### WHAT IS NEEDED
Among the entries, find the lines with the string "Machine" and report them.

### SUPPLIED RECORDS
/-! ## The commands and events of clusters and threads -/

/-- The commands of TBC_CTL, with the fields that a word sets (R204 to R207). -/
theorem clusterCtl_complete {s : State} {c : Fin 16} (hn : s.mode ≠ NIGHT) (hi : s.clusterIsolated c = false) (req : Requester) (w : Word)
    {u v : State} (hu : u = s.wakeCluster c) (hv : v = u.clearRefused c w) :
    (v.canRun c → exec (.clusterRun req c w) s = done ((v.startCluster c).drainCluster c (decide (wfld w TBC_CTL.DRAIN = 1)))) ∧
    (u.wakeCluster c = u → exec (.clusterReset req c w) s = done ((v.clusterReset c).drainCluster c (decide (wfld w TBC_CTL.DRAIN = 1)))) ∧
    (u.wakeCluster c = u → wfld w TBC_CTL.RUN = 0 → wfld w TBC_CTL.RESET = 0 →
      exec (.clusterDrain req c w) s = done (v.drainCluster c true) ∧ exec (.clusterUndrain req c w) s = done (v.drainCluster c false)) := by
  subst hu hv
  refine ⟨fun hrun => ?run, fun hawake => ?reset, fun hawake hrun hreset => ?drain⟩
  case run => rw [exec_clusterRun hn hi, hrun, if_pos rfl]
  case reset =>
    change execClusterReset req c w s = _
    rw [execClusterReset, if_neg hn, served_eq hi, writeTbcCtl_reset (wfld_withBit_same _ _ _ (by decide) (by decide)), hawake,
      clearRefused_withBit _ _ _ _ _ (by decide), wfld_withBit_apart _ _ _ _ (by decide) (by decide)]
  case drain =>
    have hdrain (b : Nat) : (s.wakeCluster c).writeTbcCtl c (withBit TBC_CTL.DRAIN b w) =
        ((s.wakeCluster c).clearRefused c w).drainCluster c (decide (b % 2 = 1)) := by
      rw [writeTbcCtl_drain ((wfld_withBit_apart _ _ _ _ (by decide) (by decide)).trans hreset)
        ((wfld_withBit_apart _ _ _ _ (by decide) (by decide)).trans hrun), hawake, clearRefused_withBit _ _ _ _ _ (by decide),
        wfld_withBit_same _ _ _ (by decide) (by decide)]
      rfl
    constructor
    · change execClusterDrain req c w s = _
      rw [execClusterDrain, if_neg hn, served_eq hi, hdrain]
      rfl
    · change execClusterUndrain req c w s = _
      rw [execClusterUndrain, if_neg hn, served_eq hi, hdrain]
      rfl

/-- The commands of TBE_THREAD_CTL, each with a word that gives no other (R221, R225). -/
theorem threadCtl_complete {s : State} {t : Fin 1024} (hn : s.mode ≠ NIGHT) (hi : s.clusterIsolated (clusterOf t) = false)
    (req : Requester) {w : Word} {u v : State} (hv : v = s.wakeCluster (clusterOf t)) (hu : u = v.clearEvents t w)
    (hawake : v.wakeCluster (clusterOf t) = v) (hw : Commandless w) (hrefused : wfld w TBE_THREAD_CTL.REFUSED = 0) :
    exec (.halt req t w) s = done (u.haltThread t) ∧ exec (.resume req t w) s = done (u.resumeThread t false) ∧
    exec (.step req t w) s = done (u.resumeThread t true) ∧ exec (.threadCtlSev req t w) s = done (u.event t evSev) ∧
    exec (.clrEvt req t w) s = done u ∧
    ((u.thread t).halted → exec (.abortStage req t w) s = done (u.onThread t fun x => { x with staging := {}, staged := 0 })) := by
  subst hv hu
  have hbit (f : Field) (hf : f.hi < 5) : s.threadCtl t (withBit f 1 w) =
      done (((s.wakeCluster (clusterOf t)).clearEvents t w).threadCommands t (withBit f 1 w)) := by
    rw [threadCtl_eq hn hi, writeThreadCtl_withBit hawake hrefused f 1 hf]
  refine ⟨?halt, ?resume, ?step, ?sev, ?clear, fun hhalted => ?abort⟩
  case halt =>
    change s.threadCtl t _ = _
    rw [hbit _ (by decide), threadCommands_halt hw]
  case resume =>
    change s.threadCtl t _ = _
    rw [hbit _ (by decide), threadCommands_resume hw]
  case step =>
    change s.threadCtl t _ = _
    rw [hbit _ (by decide), threadCommands_step hw]
  case sev =>
    change s.threadCtl t _ = _
    rw [hbit _ (by decide), threadCommands_sev hw]
  case clear =>
    have hkeep : (s.wakeCluster (clusterOf t)).clearThreadRefused t w = s.wakeCluster (clusterOf t) := if_neg (by simp [hrefused])
    change s.threadCtl t w = _
    rw [threadCtl_eq hn hi, writeThreadCtl_eq, hawake, hkeep, threadCommands_commandless hw]
  case abort =>
    change s.threadCtl t _ = _
    rw [hbit _ (by decide), threadCommands_abortStage hw _ _ hhalted]
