-- ==== Sys2Proof/Syntax.lean ====
section
/-! DEFINITION. The seventeen instructions (00_scope.md R2; 30_encoding.md R71, R74) and their opcodes' names. -/

namespace Sys2Proof

/-- One constructor per row of the opcode table. A field `a` or `b` is a register operand BYTE, kept whole:
it is never checked when it is fetched, and a value outside 0..4 faults only when the handler decodes it
(30_encoding.md R73, R77; log 6). -/
inductive Instr where
  | hlt
  | ret
  | push (a : Byte)
  | pop (a : Byte)
  | prn (a : Byte)
  | call (a : Byte)
  | jmp (a : Byte)
  | jeq (a : Byte)
  | jne (a : Byte)
  | inc (a : Byte)
  | dec (a : Byte)
  | ldi (a imm : Byte)
  | add (a b : Byte)
  | sub (a b : Byte)
  | mul (a b : Byte)
  | div (a b : Byte)
  | cmp (a b : Byte)
deriving DecidableEq, Repr

/-- The seventeen entries of the dispatch table, by name (40_execution_loop.md R102). -/
inductive Opcode where
  | hlt | ret | push | pop | prn | call | jmp | jeq | jne | inc | dec | ldi | add | sub | mul | div | cmp
deriving DecidableEq, Repr

/-- Who moves PC after the handler (40_execution_loop.md R102, column "who writes PC"). -/
inductive PcOwner where
  | loop
  | handler
deriving DecidableEq, Repr

def Instr.opcode : Instr → Opcode
  | .hlt => .hlt
  | .ret => .ret
  | .push _ => .push
  | .pop _ => .pop
  | .prn _ => .prn
  | .call _ => .call
  | .jmp _ => .jmp
  | .jeq _ => .jeq
  | .jne _ => .jne
  | .inc _ => .inc
  | .dec _ => .dec
  | .ldi _ _ => .ldi
  | .add _ _ => .add
  | .sub _ _ => .sub
  | .mul _ _ => .mul
  | .div _ _ => .div
  | .cmp _ _ => .cmp

/-- The operand bytes in address order, byte 1 first (30_encoding.md R71). -/
def Instr.operandBytes : Instr → List Byte
  | .hlt | .ret => []
  | .push a | .pop a | .prn a | .call a | .jmp a | .jeq a | .jne a | .inc a | .dec a => [a]
  | .ldi a imm => [a, imm]
  | .add a b | .sub a b | .mul a b | .div a b | .cmp a b => [a, b]

/-- The operand bytes that name registers, in the order the handler decodes them; LDI's immediate is not one
(30_encoding.md R72, R77). -/
def Instr.registerBytes : Instr → List Byte
  | .hlt | .ret => []
  | .push a | .pop a | .prn a | .call a | .jmp a | .jeq a | .jne a | .inc a | .dec a | .ldi a _ => [a]
  | .add a b | .sub a b | .mul a b | .div a b | .cmp a b => [a, b]

end Sys2Proof
end

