/-- The ways a step from a Running state without a record halts (40_execution_loop.md R109). -/
theorem step_halts_cases {s t : State} (hr : s.status = .running) (hnone : s.fault = none) (h : step s = .next t)
    (ht : t.status = .halted) :
    (t.fault = none ∧ s.opcodeByte = 0x01#8 ∧ Committed s t) ∨
      (guardFires s = true ∧ t = s.stoppedBy .cycleLimitExceeded) ∨
      (guardFires s = false ∧ ∃ k, k ≠ .cycleLimitExceeded ∧ t = s.stoppedBy k) := by
  obtain ⟨-, ⟨hg, rfl⟩ | ⟨hg, k, hk, rfl⟩ | ⟨hg, i, hi, he⟩⟩ := step_cases h
  · exact .inr (.inl ⟨hg, rfl⟩)
  · refine .inr (.inr ⟨hg, k, ?_, rfl⟩)
    obtain ⟨rfl, -⟩ | ⟨rfl, -⟩ := fetch_error_cases hk <;> decide
  · obtain ⟨k, hk, -, rfl⟩ | ⟨hfault, hc, -⟩ := exec_fault_or_commit he
    · exact .inr (.inr ⟨hg, k, hk, rfl⟩)
    · obtain rfl := eq_hlt_of_committed_halts hr he hc ht
      exact .inl ⟨hfault.trans hnone, fetch_ok_opcode hi, hc⟩

/-- Settles O53: a run ends with a step from a reachable state, which has no record while it is Running. -/
theorem runOutcomes : Obligations.RunOutcomes := by
  unfold Obligations.RunOutcomes
  intro t hreach ht
  obtain ⟨s, hs, hstep⟩ := exists_step_of_reachable_halted hreach ht
  obtain ⟨hr, -⟩ := step_cases hstep
  obtain ⟨-, hnone⟩ := inv_of_reachable hs
  exact ⟨s, hs, hr, hnone hr, hstep, step_halts_cases hr (hnone hr) hstep ht⟩

/-- Settles O54: by the invariant a state with a record is Halted. -/
theorem faultRecordIsFinal : Obligations.FaultRecordIsFinal := by
  unfold Obligations.FaultRecordIsFinal
  intro t hreach hfault
  obtain ⟨-, hnone⟩ := inv_of_reachable hreach
  cases hs : t.status with
  | running => exact absurd (hnone hs) hfault
  | halted => exact ⟨rfl, step_halted hs, by simp [finalReport, hs]⟩

end Sys2Proof.Machine
end
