-- ==== Sys2Proof/Machine/Controller.lean ====
section
/-! DEFINITION. The queue controller and the six host commands (44_controller.md). -/

namespace Sys2Proof.Machine

/-! ### Creation -/

/-- All seven counters at zero (R38). -/
def zeroCounters : Counters :=
  { posted := 0, completed := 0, dropped := 0, bytes := 0, sgEntries := 0, busy := 0, restart := 0 }

/-- The device is idle on this queue with its fetch position at slot 0 (R296). -/
def deviceIdle (d : Device) : Bool := d.avail == 0 && d.fetchIndex == 0

/-- What a successful `CREATE_QUEUE` writes (R210): configuration, working registers, counters, table. Memory keeps what it
held (R297). `synced` remembers whether the device met the requirement of R296 (entry 14). -/
def createState (c : Cfg) (s : State) : State :=
  { s with
    cfg := c
    q := { valid := true, writeIndex := 0, deviceReadIndex := 0, flushIndex := 0, fillCount := 0
           lastCount := regReadIC s }
    ctr := zeroCounters
    pb := []
    dev := { s.dev with synced := deviceIdle s.dev } }

/-- `CREATE_QUEUE` (R210): every error comes before any state change. -/
def createQueue (a : CreateArgs) (s : State) : Res Unit :=
  if s.q.valid then .refuse .queueAlreadyValid
  else
    match createCheck a with
    | .error r => raiseError r s
    | .ok bases => .ok () (createState (cfgOf a bases.1 bases.2) s)

/-! ### Transmit -/

/-- Count a packet not accepted (R37, R218, R219): dropped always, busy when the ring was full. -/
def countDrop (busy : Bool) (s : State) : State :=
  s.withCtr { s.ctr with dropped := s.ctr.dropped + 1, busy := if busy then s.ctr.busy + 1 else s.ctr.busy }

/-- Map the fragments, ascending (R215 step 3). `done` holds the mappings made so far, the latest first; when a mapping
fails they are undone in that, descending, order (R219). -/
def mapFrags : List Frag → List (Word × Nat) → State → Res (List Word)
  | [], done, s => .ok (done.reverse.map Prod.fst) s
  | f :: fs, done, s =>
    match dmaMap f.buf f.len s with
    | (some addr, s1) => mapFrags fs ((addr, f.len) :: done) s1
    | (none, s1) => raiseError (.mapping (some done.length)) (countDrop false (s1.emitAll (unmapEvents done)))

/-- What the choice of form settles (R215 step 4, R221): data pointer, gather-entry count, gather flag, records written,
type and group address for the table. -/
structure TxForm where
  dptr   : Word
  gsz    : BitVec 14
  gather : BitVec 1
  used   : Nat
  type   : BufType
  sg     : Option Word
  deriving DecidableEq, Repr

/-- Single-buffer form for a packet of one fragment, gathered form otherwise (R221). -/
def chooseForm (slot : Nat) (addrs : List Word) (frags : List Frag) (s : State) : Res TxForm :=
  if frags.length = 1 then
    .ok { dptr := addrs.headD 0, gsz := 0, gather := 0, used := 0, type := .single, sg := none } s
  else
    (sgAcquire slot s).bind fun g s1 =>
      (sgFill slot (gatherEntriesOf addrs frags) s1).bind fun r s2 =>
        .ok { dptr := r.2.2, gsz := BitVec.ofNat 14 r.1, gather := 1, used := r.2.1, type := .gather, sg := some g.1 } s2

/-- The operands of the `PB_RECORD` that follows the post (R215 step 5). -/
def recordArgsOf (handle : Word) (addrs : List Word) (frags : List Frag) (form : TxForm) : RecordArgs :=
  { handle := handle, dma := addrs.headD 0, sg := form.sg, type := form.type
    len := BitVec.ofNat 16 (totalLen frags), nent := form.gsz }

/-- Whether `TRANSMIT` forces the doorbell (R215 step 6, R222). -/
def forceAnnounce (c : Cfg) (last becameFull : Bool) : Bool := last || (c.announceOnFull && becameFull)

/-- Steps 4 to 6 of `TRANSMIT` (R215): encode, commit, announce. The packet is mapped and the ring has room. -/
def commitPacket (handle : Word) (addrs : List Word) (frags : List Frag) (ol : Offload) (last : Bool) (s : State) :
    Res (Nat × Bool) :=
  (chooseForm s.q.writeIndex addrs frags s).bind fun form s1 =>
    (ringPost (descriptorOf s1.cfg (totalLen frags) ol form.gsz form.gather form.dptr) s1).cannotFail.bind fun p s2 =>
      (pbRecord p.1 (recordArgsOf handle addrs frags form) s2).cannotFail.bind fun _ s3 =>
        (ringAnnounce (forceAnnounce s3.cfg last p.2) s3).bind fun _ s4 => .ok (1 + form.used, p.2) s4

/-- `TRANSMIT` (R215): precondition, admission, mapping, then encode, commit and announce. -/
def transmit (handle : Word) (frags : List Frag) (ol : Offload) (last : Bool) (s : State) : Res (Nat × Bool) :=
  requireValid s <|
    match txPrecondition s.params.offloadRule s.cfg frags ol with
    | some reason => raiseError (.precondition reason) s
    | none =>
      if isFull s then raiseError .queueFull (countDrop true s)
      else (mapFrags frags [] s).bind fun addrs s1 => commitPacket handle addrs frags ol last s1

/-! ### Statistics and destruction -/

/-- `STATS` (R228): one snapshot of the seven counters. -/
def stats (s : State) : Res Counters := requireValid s (.ok s.ctr s)

/-- The last lines of `DESTROY_QUEUE` (R230). -/
def destroyState (s : State) : State :=
  s.withQ { s.q with deviceReadIndex := s.q.writeIndex, valid := false }

/-- `DESTROY_QUEUE` (R230): release every slot in flight, oldest first, without counting it. -/
def destroyQueue (s : State) : Res Unit :=
  requireValid s <|
    (releaseSlots false (idxDiff s.cfg.n s.q.writeIndex s.q.flushIndex) s).bind fun _ s1 => .ok () (destroyState s1)

/-! ### The host commands as instructions -/

/-- The instruction `CREATE_QUEUE` (R210). -/
def execCreateQueue (a : CreateArgs) (s : State) : Host.Outcome State Fault Refusal :=
  (createQueue a s).finish fun _ => .done

/-- The instruction `TRANSMIT` (R215). -/
def execTransmit (handle : Word) (frags : List Frag) (ol : Offload) (last : Bool) (s : State) :
    Host.Outcome State Fault Refusal :=
  (transmit handle frags ol last s).finish fun r => .accepted r.1 r.2

/-- The instruction `RECLAIM` (R225). -/
def execReclaim (s : State) : Host.Outcome State Fault Refusal :=
  (requireValid s (ringReclaim s)).finish fun r => .reclaimed r.1 r.2

/-- The instruction `ANNOUNCE` (R226): a forced announce. -/
def execAnnounce (s : State) : Host.Outcome State Fault Refusal :=
  (requireValid s (ringAnnounce true s)).finish fun c => .announced c

/-- The instruction `STATS` (R228). -/
def execStats (s : State) : Host.Outcome State Fault Refusal := (stats s).finish fun c => .stats c

/-- The instruction `DESTROY_QUEUE` (R230). -/
def execDestroyQueue (s : State) : Host.Outcome State Fault Refusal := (destroyQueue s).finish fun _ => .done

end Sys2Proof.Machine
end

### RESULT OF THIS EXERCISE
end Sys2Proof.Machine
-- ==== Sys2Proof/Machine/Controller.lean ====
namespace Sys2Proof.Machine
end Sys2Proof.Machine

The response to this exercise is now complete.